Falklands war, a turning point for Margaret Thatcher’s image and political fortunes

Monday, April 8th 2013 - 19:55 UTC
Full article 43 comments
Seventy four days after invasion day Argentine troops surrendered and the Union Jack is hoisted at the Governor’s residence Seventy four days after invasion day Argentine troops surrendered and the Union Jack is hoisted at the Governor’s residence

When the head of Argentina's military junta General Leopold Galtieri deployed military forces in the Falkland Islands, Britain assembled a task force to sail to the South Atlantic, to the astonishment of people in Britain, and the rest of the world.

The crisis became a defining moment of Margaret Thatcher's premiership, and changed her image and her political fortunes.

Until then, April 2, 1982, opinion polls showed her to be the most unpopular Prime Minister ever. After British forces won the Falklands war, her popularity soared, allowing her to call a general election in 1983 which she won by a landslide.

Mrs Thatcher established and chaired a small war cabinet, officially called the ODSA Overseas and Defence committee, South Atlantic, to take charge of the conduct of the war.

Within days of the invasion, the ODSA had authorised and dispatched a naval task force to retake the Islands.

Argentina surrendered after 74 days of occupation on June 14, ending a war which left 252 British, 3 Islanders and 649 Argentines dead. Half of the latter died after the British nuclear-powered submarine HMS Conqueror torpedoed and sank the Argentine cruiser General Belgrano on May 2 in the most controversial military action of the war.

Mrs Thatcher was criticised in parliament and, famously, on television by a member of the public for the decision to sink the Belgrano, which reports said was sailing away from the Malvinas at the time.

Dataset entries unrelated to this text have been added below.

-- ==== Sys2Proof/Word.lean ====
section
/-! DEFINITION. The word types of the engine: the payload byte (u8), the command and response word, the
64-bit lane and the register file of 25 lanes (00_scope.md R6, 10_state.md R9, 30_encoding.md R39).
Every value is unsigned; arithmetic on a lane is modulo 2^64 (00_scope.md R6). -/
namespace Sys2Proof

/-- A payload byte, the u8 of 00_scope.md R6. -/
abbrev Byte := BitVec 8

/-- A command word CW or a response word RSP: exactly 32 bits (30_encoding.md R38, R39). -/
abbrev Word := BitVec 32

/-- One lane of the state, the u64 of 00_scope.md R6. -/
abbrev Lane := BitVec 64

/-- The register file `S.lane[0..24]`: 25 lanes, 1600 bits (10_state.md R9). -/
abbrev Lanes := Vector Lane 25

/-- The cursor POS, typed as a number below 168 as 10_state.md R12 and 93_implementation_defined.md U4
allow: the values 168..255 of the 8-bit register are never held. -/
abbrev Pos := Fin 168

end Sys2Proof
end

She maintained that the Argentine cruiser had posed a threat to British forces. Documents recently released show that the former PM was right and that the Belgrano was effectively prowling on the exclusion zone.

In the years after the conflict, Mrs Thatcher often referred in public and in private to the “Falklands spirit”, reflecting her nostalgia not only for her popularity at the time, but also her preference for the streamlined and efficient decision-making of the military and a small war cabinet rather than the drawn-out and often painstaking deal-making of cabinet government in peacetime.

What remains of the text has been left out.